WHAT THIS TASK INVOLVES: Find the line with "(R77, R79). -/" in the records below. Copy it and every line after it, up to and including the line with "def State.nextInRotation (s".

[PROVIDED RECORDS Boundary: Start]

-- ==== Sys2Proof/Machine/Queue.lean ====
section
/-! DEFINITION. Command queues, their rotations and registers, completion and reset (R74 to R79, R82, R83, R86, R87, R89). -/

namespace Sys2Proof.Machine

/-! ## Queues and their states (R74 to R78, R82) -/

def State.queue (s : State) (q : BitVec 6) : Queue := s.awl.queues[q.toNat]
def State.setQueue (s : State) (q : BitVec 6) (x : Queue) : State := { s with awl := { s.awl with queues := s.awl.queues.setIfInBounds q.toNat x } }
def State.mapQueue (s : State) (q : BitVec 6) (f : Queue → Queue) : State := s.setQueue q (f (s.queue q))

/-- The packet in progress of a queue was started under a generation of its space that is no longer the current one (R263). -/
def State.packetStale (s : State) (q : BitVec 6) : Bool :=
  match (s.queue q).cur with
  | some c => c.asgen != (s.space q).asgen
  | none => false

/-- A write with a stale tag is discarded and counted (R263). -/
def State.dropWrite (s : State) : State := s.count "stale-generation writes dropped"

/-- Pending packets (R76). -/
def Queue.pending (x : Queue) : Nat := (x.tail - x.head).toNat

/-- The ring size in packets. -/
def Queue.ring (x : Queue) : Nat := 2 ^ x.logsize.toNat

/-- A queue in which packets wait to be taken. -/
def Queue.work (x : Queue) : Bool := x.pending != 0 && (x.st == .idle || x.st == .active || x.st == .waiting || x.st == .suspended)

/-- Enter ERROR with a status (R77, R79). -/
def Queue.fail (x : Queue) (status : BitVec 16) : Queue :=
  { x with st := .error, status := status, erridx := x.head.extractLsb' 0 16, cur := none, tailError := false, sliceEnd := false }

/-- Enter IDLE, or what takes its place: ERROR when the pending count is too large, DISABLED while a clear of EN is held (R76, R77). -/
def Queue.enterIdle (x : Queue) : Queue :=
  if x.ring < x.pending then x.fail 3
  else if x.heldClear then { x with st := .disabled, en := false, heldClear := false }
  else { x with st := .idle }

/-- SLICE and PRIO of a SLICE packet take effect. -/
def Queue.newSlice (x : Queue) : Queue :=
  match x.nextSlice with
  | some (sl, p) => { x with slice := sl, prio := p, nextSlice := none }
  | none => x

/-- The queues of a rotation in ascending order (R82). -/
def State.rotation (s : State) (prio : Nat) : List Nat :=
  (List.range 64).filter fun q => match s.awl.queues[q]? with
    | some x => x.slice != 0 && x.prio.toNat == prio && x.st != .disabled
    | none => false

/-- The next queue of a rotation after `q`, wrapping round, that has pending packets. -/
def State.nextInRotation (s : State) (l : List Nat) (q : Nat) : Option Nat :=
  (l.filter (fun x => decide (q < x)) ++ l.filter fun x => decide (x ≤ q)).find? fun x => x != q && (s.awl.queues[x]?.getD {}).work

[PROVIDED RECORDS Boundary: End]

EXERCISE RESPONSE:
/-- Enter ERROR with a status (R77, R79). -/
def Queue.fail (x : Queue) (status : BitVec 16) : Queue :=
  { x with st := .error, status := status, erridx := x.head.extractLsb' 0 16, cur := none, tailError := false, sliceEnd := false }

/-- Enter IDLE, or what takes its place: ERROR when the pending count is too large, DISABLED while a clear of EN is held (R76, R77). -/
def Queue.enterIdle (x : Queue) : Queue :=
  if x.ring < x.pending then x.fail 3
  else if x.heldClear then { x with st := .disabled, en := false, heldClear := false }
  else { x with st := .idle }

/-- SLICE and PRIO of a SLICE packet take effect. -/
def Queue.newSlice (x : Queue) : Queue :=
  match x.nextSlice with
  | some (sl, p) => { x with slice := sl, prio := p, nextSlice := none }
  | none => x

/-- The queues of a rotation in ascending order (R82). -/
def State.rotation (s : State) (prio : Nat) : List Nat :=
  (List.range 64).filter fun q => match s.awl.queues[q]? with
    | some x => x.slice != 0 && x.prio.toNat == prio && x.st != .disabled
    | none => false

/-- The next queue of a rotation after `q`, wrapping round, that has pending packets. -/
def State.nextInRotation (s : State) (l : List Nat) (q : Nat) : Option Nat :=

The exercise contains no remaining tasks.